START Source records

theorem met_LaunchStepsComplete_3 :
  let marked := fun (s : State) (l : Launch) =>
    l.cls.foldl (fun t gc => (coresOf gc).foldl (fun t g => t.modCore g fun c => { c with preempt := true }) t)
      (setLaunch s { l with st := .marked, since := s.tide })
  let started := fun (s : State) (l : Launch) (cs : List Nat) =>
    let ln := nextLn (s.vfOf l.vf).lastLn
    let k := { l with ln := ln, st := .running, cls := cs, vcls := cs.map (vclOf s l.vf), held := false, waiting := none, started := s.tide }
    ((List.range cs.length).zip cs).foldl (fun t e => startCluster t k e.2 e.1) (setLaunch (s.modVf l.vf fun f => { f with lastLn := ln }) k)
  let rested := fun (s : State) (l : Launch) => l.cls.foldl (fun t gc => restCluster t gc ((s.vfOf l.vf).sch0.getLsbD 8)) 
  let dead := fun (s : State) (l : Launch) (cause : Nat) =>
    (setLaunch (l.cls.foldl killCluster s) { l with st := .killed, cause := cause, held := false, waiting := none }).modEngine ferryman
      fun e => { e with queue := e.queue.filter fun r => !(r.vf == l.vf && r.ln == l.ln) }
  let taken := fun (s : State) (head : Word) (r : List Word) =>
    ({ vf := s.inp.a, queue := s.inp.b, pos := head.toNat, rec16 := r } : Launch)
  let fits := fun (s : State) (head : Word) (r : List Word) =>
    recordOk (taken s head r) ((s.vfOf s.inp.a).grant.filter fun gc => !(s.cluster gc).fenced).length
  let takes := fun (s s1 : State) (ws : List Word) (s2 : State) (r : List Word) (s3 : State) =>
    let d : QDesc := ⟨ws⟩
    runsDefault s ferryman = true ∧ hasQueue s s.inp.a s.inp.b = true ∧ (s.vfOf s.inp.a).badq.contains s.inp.b = false ∧
    (∀ l ∈ s.launches, l.vf = s.inp.a → l.queue = s.inp.b → l.st ≠ .taken) ∧
    readDws s ferryQ s.inp.a (queueVa s s.inp.a s.inp.b) 8 = .ok (s1, ws) ∧ d.ok = true ∧ d.en = true ∧
    readDws s1 ferryQ s.inp.a (d.slot d.head) 16 = .ok (s2, r) ∧ r.getD 15 0 = d.head + 1 ∧
    putImage s2 ferryQ s.inp.a (queueVa s s.inp.a s.inp.b + 24) [d.head + 1] = .ok s3
  let serves := fun (s : State) (l : Launch) (u : State) =>
    mayPlace s s.inp.a = true ∧ failEvent (checkQueues s s.inp.a) s.inp.a = none ∧ chosen (checkQueues s s.inp.a) s.inp.a = some (l, u)
  ∃ l, MetHappens .klnidKill
    (fun s => launchAt s s.inp.a s.inp.b = some l ∧ (l.st = .running ∨ l.st = .marked ∨ l.st = .resting))
    (fun s => dead (raiseEvent (s.modVf s.inp.a fun f => { f with kbusy := true, kln := s.inp.b }) ⟨4, s.inp.a, l.queue, l.ln⟩) l 0) :=
  ⟨{ ln := 1, cls := [0], vcls := [0], st := .running }, ({ inp := { a := 0, b := 1 }, tide := 3000000, slices := [(0, { tlb := [flat] })], clusters := [(0, { tlb := [flat] })], vfs := [(0, { en := true, sch0 := 1, grant := [0], qtab := 0x20000 }), (1, { en := true, grant := [0] })], launches := [{ ln := 1, cls := [0], vcls := [0], st := .running }], mem := [(0x10000, 1), (0x10003, 1)] }), ⟨(by decide +kernel), .inl (by decide +kernel)⟩⟩

theorem met_LaunchStepsComplete_4 :
  let marked := fun (s : State) (l : Launch) =>
    l.cls.foldl (fun t gc => (coresOf gc).foldl (fun t g => t.modCore g fun c => { c with preempt := true }) t)
      (setLaunch s { l with st := .marked, since := s.tide })
  let started := fun (s : State) (l : Launch) (cs : List Nat) =>
    let ln := nextLn (s.vfOf l.vf).lastLn
    let k := { l with ln := ln, st := .running, cls := cs, vcls := cs.map (vclOf s l.vf), held := false, waiting := none, started := s.tide }
    ((List.range cs.length).zip cs).foldl (fun t e => startCluster t k e.2 e.1) (setLaunch (s.modVf l.vf fun f => { f with lastLn := ln }) k)
  let rested := fun (s : State) (l : Launch) => l.cls.foldl (fun t gc => restCluster t gc ((s.vfOf l.vf).sch0.getLsbD 8)) 
  let dead := fun (s : State) (l : Launch) (cause : Nat) =>
    (setLaunch (l.cls.foldl killCluster s) { l with st := .killed, cause := cause, held := false, waiting := none }).modEngine ferryman
      fun e => { e with queue := e.queue.filter fun r => !(r.vf == l.vf && r.ln == l.ln) }
  let taken := fun (s : State) (head : Word) (r : List Word) =>
    ({ vf := s.inp.a, queue := s.inp.b, pos := head.toNat, rec16 := r } : Launch)
  let fits := fun (s : State) (head : Word) (r : List Word) =>
    recordOk (taken s head r) ((s.vfOf s.inp.a).grant.filter fun gc => !(s.cluster gc).fenced).length
  let takes := fun (s s1 : State) (ws : List Word) (s2 : State) (r : List Word) (s3 : State) =>
    let d : QDesc := ⟨ws⟩
    runsDefault s ferryman = true ∧ hasQueue s s.inp.a s.inp.b = true ∧ (s.vfOf s.inp.a).badq.contains s.inp.b = false ∧
    (∀ l ∈ s.launches, l.vf = s.inp.a → l.queue = s.inp.b → l.st ≠ .taken) ∧
    readDws s ferryQ s.inp.a (queueVa s s.inp.a s.inp.b) 8 = .ok (s1, ws) ∧ d.ok = true ∧ d.en = true ∧
    readDws s1 ferryQ s.inp.a (d.slot d.head) 16 = .ok (s2, r) ∧ r.getD 15 0 = d.head + 1 ∧
    putImage s2 ferryQ s.inp.a (queueVa s s.inp.a s.inp.b + 24) [d.head + 1] = .ok s3
  let serves := fun (s : State) (l : Launch) (u : State) =>
    mayPlace s s.inp.a = true ∧ failEvent (checkQueues s s.inp.a) s.inp.a = none ∧ chosen (checkQueues s s.inp.a) s.inp.a = some (l, u)
  ∃ s1 ws s2 r s3, MetHappens .launchRecordTake
    (fun s => takes s s1 ws s2 r s3 ∧ fits s (⟨ws⟩ : QDesc).head r = true)
    (fun s => answerLaunch { s3 with launches := s3.launches ++ [taken s (⟨ws⟩ : QDesc).head r] } s.inp.a s.inp.b (⟨ws⟩ : QDesc).head 0) :=
  ⟨_, _, _, _, _, ({ inp := { a := 0, b := 0 }, tide := 3000000, slices := [(0, { tlb := [flat] })], clusters := [(0, { tlb := [flat] })], vfs := [(0, { en := true, sch0 := 1, grant := [0], qtab := 0x20000 }), (1, { en := true, grant := [0] })], launches := [], mem := Memory.writeList (Memory.writeList [(0x10000, 1), (0x10003, 1)] 0x20000 (leBytes 8 0x22000 ++ leBytes 8 0x141 ++ leBytes 8 1 ++ leBytes 8 0 ++ leBytes 8 0x100000 ++ leBytes 8 0x1000000)) 0x22000 (leBytes 8 0x10002 ++ leBytes 8 1 ++ List.replicate 104 0 ++ leBytes 8 1) }), ⟨⟨(by decide +kernel), (by decide +kernel), (by decide +kernel), nofun, (fine_pair (by decide +kernel)), (by decide +kernel), (by decide +kernel), (fine_pair (by decide +kernel)), (by decide +kernel), (fine_of_isFine (by decide +kernel))⟩, (by decide +kernel)⟩⟩

theorem met_LaunchStepsComplete_5 :
  let marked := fun (s : State) (l : Launch) =>
    l.cls.foldl (fun t gc => (coresOf gc).foldl (fun t g => t.modCore g fun c => { c with preempt := true }) t)
      (setLaunch s { l with st := .marked, since := s.tide })
  let started := fun (s : State) (l : Launch) (cs : List Nat) =>
    let ln := nextLn (s.vfOf l.vf).lastLn
    let k := { l with ln := ln, st := .running, cls := cs, vcls := cs.map (vclOf s l.vf), held := false, waiting := none, started := s.tide }
    ((List.range cs.length).zip cs).foldl (fun t e => startCluster t k e.2 e.1) (setLaunch (s.modVf l.vf fun f => { f with lastLn := ln }) k)
  let rested := fun (s : State) (l : Launch) => l.cls.foldl (fun t gc => restCluster t gc ((s.vfOf l.vf).sch0.getLsbD 8)) 
  let dead := fun (s : State) (l : Launch) (cause : Nat) =>
    (setLaunch (l.cls.foldl killCluster s) { l with st := .killed, cause := cause, held := false, waiting := none }).modEngine ferryman
      fun e => { e with queue := e.queue.filter fun r => !(r.vf == l.vf && r.ln == l.ln) }
  let taken := fun (s : State) (head : Word) (r : List Word) =>
    ({ vf := s.inp.a, queue := s.inp.b, pos := head.toNat, rec16 := r } : Launch)
  let fits := fun (s : State) (head : Word) (r : List Word) =>
    recordOk (taken s head r) ((s.vfOf s.inp.a).grant.filter fun gc => !(s.cluster gc).fenced).length
  let takes := fun (s s1 : State) (ws : List Word) (s2 : State) (r : List Word) (s3 : State) =>
    let d : QDesc := ⟨ws⟩
    runsDefault s ferryman = true ∧ hasQueue s s.inp.a s.inp.b = true ∧ (s.vfOf s.inp.a).badq.contains s.inp.b = false ∧
    (∀ l ∈ s.launches, l.vf = s.inp.a → l.queue = s.inp.b → l.st ≠ .taken) ∧
    readDws s ferryQ s.inp.a (queueVa s s.inp.a s.inp.b) 8 = .ok (s1, ws) ∧ d.ok = true ∧ d.en = true ∧
    readDws s1 ferryQ s.inp.a (d.slot d.head) 16 = .ok (s2, r) ∧ r.getD 15 0 = d.head + 1 ∧
    putImage s2 ferryQ s.inp.a (queueVa s s.inp.a s.inp.b + 24) [d.head + 1] = .ok s3
  let serves := fun (s : State) (l : Launch) (u : State) =>
    mayPlace s s.inp.a = true ∧ failEvent (checkQueues s s.inp.a) s.inp.a = none ∧ chosen (checkQueues s s.inp.a) s.inp.a = some (l, u)
  ∃ s1 ws s2 r s3 t, MetHappens .launchRecordTake
    (fun s => takes s s1 ws s2 r s3 ∧ fits s (⟨ws⟩ : QDesc).head r = false ∧
      reportEnd (answerLaunch s3 s.inp.a s.inp.b (⟨ws⟩ : QDesc).head 5) (taken s (⟨ws⟩ : QDesc).head r) 5 0 = .ok t)
    (fun _ => t) :=
  ⟨_, _, _, _, _, _, ({ inp := { a := 0, b := 0 }, tide := 3000000, slices := [(0, { tlb := [flat] })], clusters := [(0, { tlb := [flat] })], vfs := [(0, { en := true, sch0 := 1, grant := [0], qtab := 0x20000 }), (1, { en := true, grant := [0] })], launches := [], mem := Memory.writeList (Memory.writeList [(0x10000, 1), (0x10003, 1)] 0x20000 (leBytes 8 0x22000 ++ leBytes 8 0x141 ++ leBytes 8 1 ++ leBytes 8 0 ++ leBytes 8 0x100000 ++ leBytes 8 0x1000000)) 0x22000 (leBytes 8 0x30002 ++ leBytes 8 0x3000 ++ List.replicate 104 0 ++ leBytes 8 1) }), ⟨⟨(by decide +kernel), (by decide +kernel), (by decide +kernel), nofun, (fine_pair (by decide +kernel)), (by decide +kernel), (by decide +kernel), (fine_pair (by decide +kernel)), (by decide +kernel), (fine_of_isFine (by decide +kernel))⟩, (by decide +kernel), (fine_of_isFine (by decide +kernel))⟩⟩

theorem met_LaunchStepsComplete_6 :
  let marked := fun (s : State) (l : Launch) =>
    l.cls.foldl (fun t gc => (coresOf gc).foldl (fun t g => t.modCore g fun c => { c with preempt := true }) t)
      (setLaunch s { l with st := .marked, since := s.tide })
  let started := fun (s : State) (l : Launch) (cs : List Nat) =>
    let ln := nextLn (s.vfOf l.vf).lastLn
    let k := { l with ln := ln, st := .running, cls := cs, vcls := cs.map (vclOf s l.vf), held := false, waiting := none, started := s.tide }
    ((List.range cs.length).zip cs).foldl (fun t e => startCluster t k e.2 e.1) (setLaunch (s.modVf l.vf fun f => { f with lastLn := ln }) k)
  let rested := fun (s : State) (l : Launch) => l.cls.foldl (fun t gc => restCluster t gc ((s.vfOf l.vf).sch0.getLsbD 8)) 
  let dead := fun (s : State) (l : Launch) (cause : Nat) =>
    (setLaunch (l.cls.foldl killCluster s) { l with st := .killed, cause := cause, held := false, waiting := none }).modEngine ferryman
      fun e => { e with queue := e.queue.filter fun r => !(r.vf == l.vf && r.ln == l.ln) }
  let taken := fun (s : State) (head : Word) (r : List Word) =>
    ({ vf := s.inp.a, queue := s.inp.b, pos := head.toNat, rec16 := r } : Launch)
  let fits := fun (s : State) (head : Word) (r : List Word) =>
    recordOk (taken s head r) ((s.vfOf s.inp.a).grant.filter fun gc => !(s.cluster gc).fenced).length
  let takes := fun (s s1 : State) (ws : List Word) (s2 : State) (r : List Word) (s3 : State) =>
    let d : QDesc := ⟨ws⟩
    runsDefault s ferryman = true ∧ hasQueue s s.inp.a s.inp.b = true ∧ (s.vfOf s.inp.a).badq.contains s.inp.b = false ∧
    (∀ l ∈ s.launches, l.vf = s.inp.a → l.queue = s.inp.b → l.st ≠ .taken) ∧
    readDws s ferryQ s.inp.a (queueVa s s.inp.a s.inp.b) 8 = .ok (s1, ws) ∧ d.ok = true ∧ d.en = true ∧
    readDws s1 ferryQ s.inp.a (d.slot d.head) 16 = .ok (s2, r) ∧ r.getD 15 0 = d.head + 1 ∧
    putImage s2 ferryQ s.inp.a (queueVa s s.inp.a s.inp.b + 24) [d.head + 1] = .ok s3
  let serves := fun (s : State) (l : Launch) (u : State) =>
    mayPlace s s.inp.a = true ∧ failEvent (checkQueues s s.inp.a) s.inp.a = none ∧ chosen (checkQueues s s.inp.a) s.inp.a = some (l, u)
  ∃ l u cs w, MetHappens .launchPlacement
    (fun s => serves s l u ∧ l.st = .taken ∧
      placesFor u l (freeFor u s.inp.a) s.inp.ints = some cs ∧ checkTarget (started u l cs) (ctl (8 * cs.headD 0)) (l.dw 0) = .ok w)
    (fun _ => w) :=
  ⟨{ rec16 := [0x10002, 1] }, _, _, _, ({ inp := { a := 0, ints := [0] }, tide := 3000000, slices := [(0, { tlb := [flat] })], clusters := [(0, { tlb := [flat] })], vfs := [(0, { en := true, sch0 := 1, grant := [0], qtab := 0x20000 }), (1, { en := true, grant := [0] })], launches := [{ rec16 := [0x10002, 1] }], mem := Memory.writeList [(0x10000, 1), (0x10003, 1)] 0x20000 (leBytes 8 0x22000 ++ leBytes 8 0x141 ++ leBytes 8 1 ++ leBytes 8 0 ++ leBytes 8 0x100000 ++ leBytes 8 0x1000000) }), ⟨⟨(by decide +kernel), (by decide +kernel), (some_first (by decide +kernel))⟩, (by decide +kernel), (some_of_isSome (by decide +kernel)), (fine_of_isFine (by decide +kernel))⟩⟩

END Source records

From the line that has "l, MetHappens .klnidKill" through the line that has "(fun s => dead", copy every line exactly as it appears above, and leave out all others.

## Result
  ∃ l, MetHappens .klnidKill
    (fun s => launchAt s s.inp.a s.inp.b = some l ∧ (l.st = .running ∨ l.st = .marked ∨ l.st = .resting))
    (fun s => dead (raiseEvent (s.modVf s.inp.a fun f => { f with kbusy := true, kln := s.inp.b }) ⟨4, s.inp.a, l.queue, l.ln⟩) l 0) :=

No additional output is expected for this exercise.